May 23 2012

OMG I so want to play with this Google Doodle, but I don’t dare because I’m at work.

Rosemary

But YOU can.

Everything works… In Firefox, anyway. Possibly not in Internet Explorer…


May 20 2012

Still at it.

Rosemary

Yep: at Starbucks, getting some writing in before hitting the gym.

Me plus coffee (not pictured).

I cannot, alas, skip the gym. The six months of overtime from hell has left me weak and knotted up. Luckily, gym-time is reading-time, so there’s a built-in reward!

Hey, I got a car! I’ll post a picture of it shortly. 2002 Subaru Impreza GT. Power everything, plus sunroof. I’m still recovering from the monetary shock. I have to rethink my plans for the rest of the year.

Other news: usually my friends Ann Tonsor Zeddies and Geary Gravel and I get together for a few days after some convention, but this year we all skipped Boskone, so we just went ahead and met con-less.

We normally spend an evening doing collages… then last year we tried masks…
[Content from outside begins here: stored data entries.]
-- ==== Sys2Proof/Syntax.lean ====
section
/-! DEFINITION. The instructions of the emu6502 CORE: addressing modes (R32), mnemonics, operand forms, and
one constructor of `Instr` for each of the 151 rows of the opcode table (R104). -/

namespace Sys2Proof

/-- The closed enumeration of 13 addressing modes (R32, R102). -/
inductive Mode where
  | implied
  | accumulator
  | immediate
  | zeroPage
  | zeroPageX
  | zeroPageY
  | absolute
  | absoluteX
  | absoluteY
  | indirect
  | indirectX
  | indirectY
  | relative
deriving DecidableEq, Repr

/-- The 56 mnemonics (R104, R107). -/
inductive Mnemonic where
  | adc
  | and
  | asl
  | bcc
  | bcs
  | beq
  | bit
  | bmi
  | bne
  | bpl
  | brk
  | bvc
  | bvs
  | clc
  | cld
  | cli
  | clv
  | cmp
  | cpx
  | cpy
  | dec
  | dex
  | dey
  | eor
  | inc
  | inx
  | iny
  | jmp
  | jsr
  | lda
  | ldx
  | ldy
  | lsr
  | nop
  | ora
  | pha
  | php
  | pla
  | plp
  | rol
  | ror
  | rti
  | rts
  | sbc
  | sec
  | sed
  | sei
  | sta
  | stx
  | sty
  | tax
  | tay
  | tsx
  | txa
  | txs
  | tya
deriving DecidableEq, Repr

/-- The operand of a memory addressing mode, as its operand bytes give it (R102): `b1` for the two-byte
forms, `w = (b2, b1)` for the three-byte forms. -/
inductive AddrForm where
  | zeroPage  (b1 : Byte)
  | zeroPageX (b1 : Byte)
  | zeroPageY (b1 : Byte)
  | absolute  (w : Word)
  | absoluteX (w : Word)
  | absoluteY (w : Word)
  | indirect  (w : Word)
  | indirectX (b1 : Byte)
  | indirectY (b1 : Byte)
deriving DecidableEq, Repr

/-- The operand of an instruction in any of the 13 modes. -/
inductive Operand where
  | implied
  | accumulator
  | immediate (m : Byte)
  | memory    (a : AddrForm)
  | relative  (d : Byte)
deriving DecidableEq, Repr

/-- What `LoadOperand` reads (R135): the immediate byte or the byte at an effective address. -/
inductive Source where
  | immediate (m : Byte)
  | memory    (a : AddrForm)
deriving DecidableEq, Repr

/-- What `ModifyOperand` changes (R136): the accumulator or the byte at an effective address. -/
inductive Target where
  | accumulator
  | memory (a : AddrForm)
deriving DecidableEq, Repr

/-- One constructor for each row of the opcode table (R104). The suffix is the mode's short name of R102;
Implied and Relative rows, and JSR, which has one mode, carry none. -/
inductive Instr where
  | brk
  | oraIzx (b1 : Byte)
  | oraZp (b1 : Byte)
  | aslZp (b1 : Byte)
  | php
  | oraImm (m : Byte)
  | aslAcc
  | oraAbs (w : Word)
  | aslAbs (w : Word)
  | bpl (d : Byte)
  | oraIzy (b1 : Byte)
  | oraZpx (b1 : Byte)
  | aslZpx (b1 : Byte)
  | clc
  | oraAby (w : Word)
  | oraAbx (w : Word)
  | aslAbx (w : Word)
  | jsr (w : Word)
  | andIzx (b1 : Byte)
  | bitZp (b1 : Byte)
  | andZp (b1 : Byte)
  | rolZp (b1 : Byte)
  | plp
  | andImm (m : Byte)
  | rolAcc
  | bitAbs (w : Word)
  | andAbs (w : Word)
  | rolAbs (w : Word)
  | bmi (d : Byte)
  | andIzy (b1 : Byte)
  | andZpx (b1 : Byte)
  | rolZpx (b1 : Byte)
  | sec
  | andAby (w : Word)
  | andAbx (w : Word)
  | rolAbx (w : Word)
  | rti
  | eorIzx (b1 : Byte)
  | eorZp (b1 : Byte)
  | lsrZp (b1 : Byte)
  | pha
  | eorImm (m : Byte)
  | lsrAcc
  | jmpAbs (w : Word)
  | eorAbs (w : Word)
  | lsrAbs (w : Word)
  | bvc (d : Byte)
  | eorIzy (b1 : Byte)
  | eorZpx (b1 : Byte)
  | lsrZpx (b1 : Byte)
  | cli
  | eorAby (w : Word)
  | eorAbx (w : Word)
  | lsrAbx (w : Word)
  | rts
  | adcIzx (b1 : Byte)
  | adcZp (b1 : Byte)
  | rorZp (b1 : Byte)
  | pla
  | adcImm (m : Byte)
  | rorAcc
  | jmpInd (w : Word)
  | adcAbs (w : Word)
  | rorAbs (w : Word)
  | bvs (d : Byte)
  | adcIzy (b1 : Byte)
  | adcZpx (b1 : Byte)
  | rorZpx (b1 : Byte)
  | sei
  | adcAby (w : Word)
  | adcAbx (w : Word)
  | rorAbx (w : Word)
  | staIzx (b1 : Byte)
  | styZp (b1 : Byte)
  | staZp (b1 : Byte)
  | stxZp (b1 : Byte)
  | dey
  | txa
  | styAbs (w : Word)
  | staAbs (w : Word)
  | stxAbs (w : Word)
  | bcc (d : Byte)
  | staIzy (b1 : Byte)
  | styZpx (b1 : Byte)
  | staZpx (b1 : Byte)
  | stxZpy (b1 : Byte)
  | tya
  | staAby (w : Word)
  | txs
  | staAbx (w : Word)
  | ldyImm (m : Byte)
  | ldaIzx (b1 : Byte)
  | ldxImm (m : Byte)
  | ldyZp (b1 : Byte)
  | ldaZp (b1 : Byte)
  | ldxZp (b1 : Byte)
  | tay
  | ldaImm (m : Byte)
  | tax
  | ldyAbs (w : Word)
  | ldaAbs (w : Word)
  | ldxAbs (w : Word)
  | bcs (d : Byte)
  | ldaIzy (b1 : Byte)
  | ldyZpx (b1 : Byte)
  | ldaZpx (b1 : Byte)
  | ldxZpy (b1 : Byte)
  | clv
  | ldaAby (w : Word)
  | tsx
  | ldyAbx (w : Word)
  | ldaAbx (w : Word)
  | ldxAby (w : Word)
  | cpyImm (m : Byte)
  | cmpIzx (b1 : Byte)
  | cpyZp (b1 : Byte)
  | cmpZp (b1 : Byte)
  | decZp (b1 : Byte)
  | iny
  | cmpImm (m : Byte)
  | dex
  | cpyAbs (w : Word)
  | cmpAbs (w : Word)
  | decAbs (w : Word)
  | bne (d : Byte)
  | cmpIzy (b1 : Byte)
  | cmpZpx (b1 : Byte)
  | decZpx (b1 : Byte)
  | cld
  | cmpAby (w : Word)
  | cmpAbx (w : Word)
  | decAbx (w : Word)
  | cpxImm (m : Byte)
  | sbcIzx (b1 : Byte)
  | cpxZp (b1 : Byte)
  | sbcZp (b1 : Byte)
  | incZp (b1 : Byte)
  | inx
  | sbcImm (m : Byte)
  | nop
  | cpxAbs (w : Word)
  | sbcAbs (w : Word)
  | incAbs (w : Word)
  | beq (d : Byte)
  | sbcIzy (b1 : Byte)
  | sbcZpx (b1 : Byte)
  | incZpx (b1 : Byte)
  | sed
  | sbcAby (w : Word)
  | sbcAbx (w : Word)
  | incAbx (w : Word)
deriving DecidableEq, Repr

/-- The mode of a memory operand form. -/
def AddrForm.mode : AddrForm → Mode
  | .zeroPage _ => .zeroPage
  | .zeroPageX _ => .zeroPageX
  | .zeroPageY _ => .zeroPageY
  | .absolute _ => .absolute
  | .absoluteX _ => .absoluteX
  | .absoluteY _ => .absoluteY
  | .indirect _ => .indirect
  | .indirectX _ => .indirectX
  | .indirectY _ => .indirectY

/-- The mode of an operand. -/
def Operand.mode : Operand → Mode
  | .implied => .implied
  | .accumulator => .accumulator
  | .immediate _ => .immediate
  | .memory a => a.mode
  | .relative _ => .relative

/-- A source as an operand. -/
def Source.operand : Source → Operand
  | .immediate m => .immediate m
  | .memory a => .memory a

/-- A target as an operand. -/
def Target.operand : Target → Operand
  | .accumulator => .accumulator
  | .memory a => .memory a

/-- `len(mode)`: the instruction's byte length (R102, R122). -/
def Mode.length : Mode → Nat
  | .implied | .accumulator => 1
  | .immediate | .zeroPage | .zeroPageX | .zeroPageY | .indirectX | .indirectY | .relative => 2
  | .absolute | .absoluteX | .absoluteY | .indirect => 3

/-- The byte length of an instruction with this operand (R122). -/
def Operand.length (o : Operand) : Nat := o.mode.length

/-- The mnemonic of an instruction. -/
def Instr.mnemonic : Instr → Mnemonic
  | .brk => .brk
  | .oraIzx _ => .ora
  | .oraZp _ => .ora
  | .aslZp _ => .asl
  | .php => .php
  | .oraImm _ => .ora
  | .aslAcc => .asl
  | .oraAbs _ => .ora
  | .aslAbs _ => .asl
  | .bpl _ => .bpl
  | .oraIzy _ => .ora
  | .oraZpx _ => .ora
  | .aslZpx _ => .asl
  | .clc => .clc
  | .oraAby _ => .ora
  | .oraAbx _ => .ora
  | .aslAbx _ => .asl
  | .jsr _ => .jsr
  | .andIzx _ => .and
  | .bitZp _ => .bit
  | .andZp _ => .and
  | .rolZp _ => .rol
  | .plp => .plp
  | .andImm _ => .and
  | .rolAcc => .rol
  | .bitAbs _ => .bit
  | .andAbs _ => .and
  | .rolAbs _ => .rol
  | .bmi _ => .bmi
  | .andIzy _ => .and
  | .andZpx _ => .and
  | .rolZpx _ => .rol
  | .sec => .sec
  | .andAby _ => .and
  | .andAbx _ => .and
  | .rolAbx _ => .rol
  | .rti => .rti
  | .eorIzx _ => .eor
  | .eorZp _ => .eor
  | .lsrZp _ => .lsr
  | .pha => .pha
  | .eorImm _ => .eor
  | .lsrAcc => .lsr
  | .jmpAbs _ => .jmp
  | .eorAbs _ => .eor
  | .lsrAbs _ => .lsr
  | .bvc _ => .bvc
  | .eorIzy _ => .eor
  | .eorZpx _ => .eor
  | .lsrZpx _ => .lsr
  | .cli => .cli
  | .eorAby _ => .eor
  | .eorAbx _ => .eor
  | .lsrAbx _ => .lsr
  | .rts => .rts
  | .adcIzx _ => .adc
  | .adcZp _ => .adc
  | .rorZp _ => .ror
  | .pla => .pla
  | .adcImm _ => .adc
  | .rorAcc => .ror
  | .jmpInd _ => .jmp
  | .adcAbs _ => .adc
  | .rorAbs _ => .ror
  | .bvs _ => .bvs
  | .adcIzy _ => .adc
  | .adcZpx _ => .adc
  | .rorZpx _ => .ror
  | .sei => .sei
  | .adcAby _ => .adc
  | .adcAbx _ => .adc
  | .rorAbx _ => .ror
  | .staIzx _ => .sta
  | .styZp _ => .sty
  | .staZp _ => .sta
  | .stxZp _ => .stx
  | .dey => .dey
  | .txa => .txa
  | .styAbs _ => .sty
  | .staAbs _ => .sta
  | .stxAbs _ => .stx
  | .bcc _ => .bcc
  | .staIzy _ => .sta
  | .styZpx _ => .sty
  | .staZpx _ => .sta
  | .stxZpy _ => .stx
  | .tya => .tya
  | .staAby _ => .sta
  | .txs => .txs
  | .staAbx _ => .sta
  | .ldyImm _ => .ldy
  | .ldaIzx _ => .lda
  | .ldxImm _ => .ldx
  | .ldyZp _ => .ldy
  | .ldaZp _ => .lda
  | .ldxZp _ => .ldx
  | .tay => .tay
  | .ldaImm _ => .lda
  | .tax => .tax
  | .ldyAbs _ => .ldy
  | .ldaAbs _ => .lda
  | .ldxAbs _ => .ldx
  | .bcs _ => .bcs
  | .ldaIzy _ => .lda
  | .ldyZpx _ => .ldy
  | .ldaZpx _ => .lda
  | .ldxZpy _ => .ldx
  | .clv => .clv
  | .ldaAby _ => .lda
  | .tsx => .tsx
  | .ldyAbx _ => .ldy
  | .ldaAbx _ => .lda
  | .ldxAby _ => .ldx
  | .cpyImm _ => .cpy
  | .cmpIzx _ => .cmp
  | .cpyZp _ => .cpy
  | .cmpZp _ => .cmp
  | .decZp _ => .dec
  | .iny => .iny
  | .cmpImm _ => .cmp
  | .dex => .dex
  | .cpyAbs _ => .cpy
  | .cmpAbs _ => .cmp
  | .decAbs _ => .dec
  | .bne _ => .bne
  | .cmpIzy _ => .cmp
  | .cmpZpx _ => .cmp
  | .decZpx _ => .dec
  | .cld => .cld
  | .cmpAby _ => .cmp
  | .cmpAbx _ => .cmp
  | .decAbx _ => .dec
  | .cpxImm _ => .cpx
  | .sbcIzx _ => .sbc
  | .cpxZp _ => .cpx
  | .sbcZp _ => .sbc
  | .incZp _ => .inc
  | .inx => .inx
  | .sbcImm _ => .sbc
  | .nop => .nop
  | .cpxAbs _ => .cpx
  | .sbcAbs _ => .sbc
  | .incAbs _ => .inc
  | .beq _ => .beq
  | .sbcIzy _ => .sbc
  | .sbcZpx _ => .sbc
  | .incZpx _ => .inc
  | .sed => .sed
  | .sbcAby _ => .sbc
  | .sbcAbx _ => .sbc
  | .incAbx _ => .inc

/-- The operand of an instruction. -/
def Instr.operand : Instr → Operand
  | .brk => .implied
  | .oraIzx b1 => .memory (.indirectX b1)
  | .oraZp b1 => .memory (.zeroPage b1)
  | .aslZp b1 => .memory (.zeroPage b1)
  | .php => .implied
  | .oraImm m => .immediate m
  | .aslAcc => .accumulator
  | .oraAbs w => .memory (.absolute w)
  | .aslAbs w => .memory (.absolute w)
  | .bpl d => .relative d
  | .oraIzy b1 => .memory (.indirectY b1)
  | .oraZpx b1 => .memory (.zeroPageX b1)
  | .aslZpx b1 => .memory (.zeroPageX b1)
  | .clc => .implied
  | .oraAby w => .memory (.absoluteY w)
  | .oraAbx w => .memory (.absoluteX w)
  | .aslAbx w => .memory (.absoluteX w)
  | .jsr w => .memory (.absolute w)
  | .andIzx b1 => .memory (.indirectX b1)
  | .bitZp b1 => .memory (.zeroPage b1)
  | .andZp b1 => .memory (.zeroPage b1)
  | .rolZp b1 => .memory (.zeroPage b1)
  | .plp => .implied
  | .andImm m => .immediate m
  | .rolAcc => .accumulator
  | .bitAbs w => .memory (.absolute w)
  | .andAbs w => .memory (.absolute w)
  | .rolAbs w => .memory (.absolute w)
  | .bmi d => .relative d
  | .andIzy b1 => .memory (.indirectY b1)
  | .andZpx b1 => .memory (.zeroPageX b1)
  | .rolZpx b1 => .memory (.zeroPageX b1)
  | .sec => .implied
  | .andAby w => .memory (.absoluteY w)
  | .andAbx w => .memory (.absoluteX w)
  | .rolAbx w => .memory (.absoluteX w)
  | .rti => .implied
  | .eorIzx b1 => .memory (.indirectX b1)
  | .eorZp b1 => .memory (.zeroPage b1)
  | .lsrZp b1 => .memory (.zeroPage b1)
  | .pha => .implied
  | .eorImm m => .immediate m
  | .lsrAcc => .accumulator
  | .jmpAbs w => .memory (.absolute w)
  | .eorAbs w => .memory (.absolute w)
  | .lsrAbs w => .memory (.absolute w)
  | .bvc d => .relative d
  | .eorIzy b1 => .memory (.indirectY b1)
  | .eorZpx b1 => .memory (.zeroPageX b1)
  | .lsrZpx b1 => .memory (.zeroPageX b1)
  | .cli => .implied
  | .eorAby w => .memory (.absoluteY w)
  | .eorAbx w => .memory (.absoluteX w)
  | .lsrAbx w => .memory (.absoluteX w)
  | .rts => .implied
  | .adcIzx b1 => .memory (.indirectX b1)
  | .adcZp b1 => .memory (.zeroPage b1)
  | .rorZp b1 => .memory (.zeroPage b1)
  | .pla => .implied
  | .adcImm m => .immediate m
  | .rorAcc => .accumulator
  | .jmpInd w => .memory (.indirect w)
  | .adcAbs w => .memory (.absolute w)
  | .rorAbs w => .memory (.absolute w)
  | .bvs d => .relative d
  | .adcIzy b1 => .memory (.indirectY b1)
  | .adcZpx b1 => .memory (.zeroPageX b1)
  | .rorZpx b1 => .memory (.zeroPageX b1)
  | .sei => .implied
  | .adcAby w => .memory (.absoluteY w)
  | .adcAbx w => .memory (.absoluteX w)
  | .rorAbx w => .memory (.absoluteX w)
  | .staIzx b1 => .memory (.indirectX b1)
  | .styZp b1 => .memory (.zeroPage b1)
  | .staZp b1 => .memory (.zeroPage b1)
  | .stxZp b1 => .memory (.zeroPage b1)
  | .dey => .implied
  | .txa => .implied
  | .styAbs w => .memory (.absolute w)
  | .staAbs w => .memory (.absolute w)
  | .stxAbs w => .memory (.absolute w)
  | .bcc d => .relative d
  | .staIzy b1 => .memory (.indirectY b1)
  | .styZpx b1 => .memory (.zeroPageX b1)
  | .staZpx b1 => .memory (.zeroPageX b1)
  | .stxZpy b1 => .memory (.zeroPageY b1)
  | .tya => .implied
  | .staAby w => .memory (.absoluteY w)
  | .txs => .implied
  | .staAbx w => .memory (.absoluteX w)
  | .ldyImm m => .immediate m
  | .ldaIzx b1 => .memory (.indirectX b1)
  | .ldxImm m => .immediate m
  | .ldyZp b1 => .memory (.zeroPage b1)
  | .ldaZp b1 => .memory (.zeroPage b1)
  | .ldxZp b1 => .memory (.zeroPage b1)
  | .tay => .implied
  | .ldaImm m => .immediate m
  | .tax => .implied
  | .ldyAbs w => .memory (.absolute w)
  | .ldaAbs w => .memory (.absolute w)
  | .ldxAbs w => .memory (.absolute w)
  | .bcs d => .relative d
  | .ldaIzy b1 => .memory (.indirectY b1)
  | .ldyZpx b1 => .memory (.zeroPageX b1)
  | .ldaZpx b1 => .memory (.zeroPageX b1)
  | .ldxZpy b1 => .memory (.zeroPageY b1)
  | .clv => .implied
  | .ldaAby w => .memory (.absoluteY w)
  | .tsx => .implied
  | .ldyAbx w => .memory (.absoluteX w)
  | .ldaAbx w => .memory (.absoluteX w)
  | .ldxAby w => .memory (.absoluteY w)
  | .cpyImm m => .immediate m
  | .cmpIzx b1 => .memory (.indirectX b1)
  | .cpyZp b1 => .memory (.zeroPage b1)
  | .cmpZp b1 => .memory (.zeroPage b1)
  | .decZp b1 => .memory (.zeroPage b1)
  | .iny => .implied
  | .cmpImm m => .immediate m
  | .dex => .implied
  | .cpyAbs w => .memory (.absolute w)
  | .cmpAbs w => .memory (.absolute w)
  | .decAbs w => .memory (.absolute w)
  | .bne d => .relative d
  | .cmpIzy b1 => .memory (.indirectY b1)
  | .cmpZpx b1 => .memory (.zeroPageX b1)
  | .decZpx b1 => .memory (.zeroPageX b1)
  | .cld => .implied
  | .cmpAby w => .memory (.absoluteY w)
  | .cmpAbx w => .memory (.absoluteX w)
  | .decAbx w => .memory (.absoluteX w)
  | .cpxImm m => .immediate m
  | .sbcIzx b1 => .memory (.indirectX b1)
  | .cpxZp b1 => .memory (.zeroPage b1)
  | .sbcZp b1 => .memory (.zeroPage b1)
  | .incZp b1 => .memory (.zeroPage b1)
  | .inx => .implied
  | .sbcImm m => .immediate m
  | .nop => .implied
  | .cpxAbs w => .memory (.absolute w)
  | .sbcAbs w => .memory (.absolute w)
  | .incAbs w => .memory (.absolute w)
  | .beq d => .relative d
  | .sbcIzy b1 => .memory (.indirectY b1)
  | .sbcZpx b1 => .memory (.zeroPageX b1)
  | .incZpx b1 => .memory (.zeroPageX b1)
  | .sed => .implied
  | .sbcAby w => .memory (.absoluteY w)
  | .sbcAbx w => .memory (.absoluteX w)
  | .incAbx w => .memory (.absoluteX w)

end Sys2Proof
end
This year, while wandering through the craft store looking for supplies, I spotted some boxes made to look like books and had a brain storm.

Voila:

Well, heck -- I guess you can collage any damn thing!

Ann’s book-box seems to be called “Every Hour Should Be Happy”

Of course, I'm a sucker for maps

And within:

A nautilus is a cephalopod. Ann knows from cephalopods.

And:

Geary’s box seems to be called The Alchemists.

After Geary's first novel

Something of the wonder and mystery of that novel is reflected here...

Of course, this is an actual scene from the book, and one of my favorites.

My contribution:

This seems to be called The Black Box

But not, I must point out, the black box from a crashed airplane.

It's the programmer's black box.

With a black box, you know what goes in, and you know what comes out...

...but what happens between is invisible.

Something is there.

I really like how these turned out. In fact, I like mine so much that I really wish I’d executed it more carefully and precisely, and made it a more worthy object to preserve. But we tend to throw our collages together in fits of inspiration, outracing any hesitancy or self-censoring, and and perfection is not the point.

Still, I might make this a Thing I Do.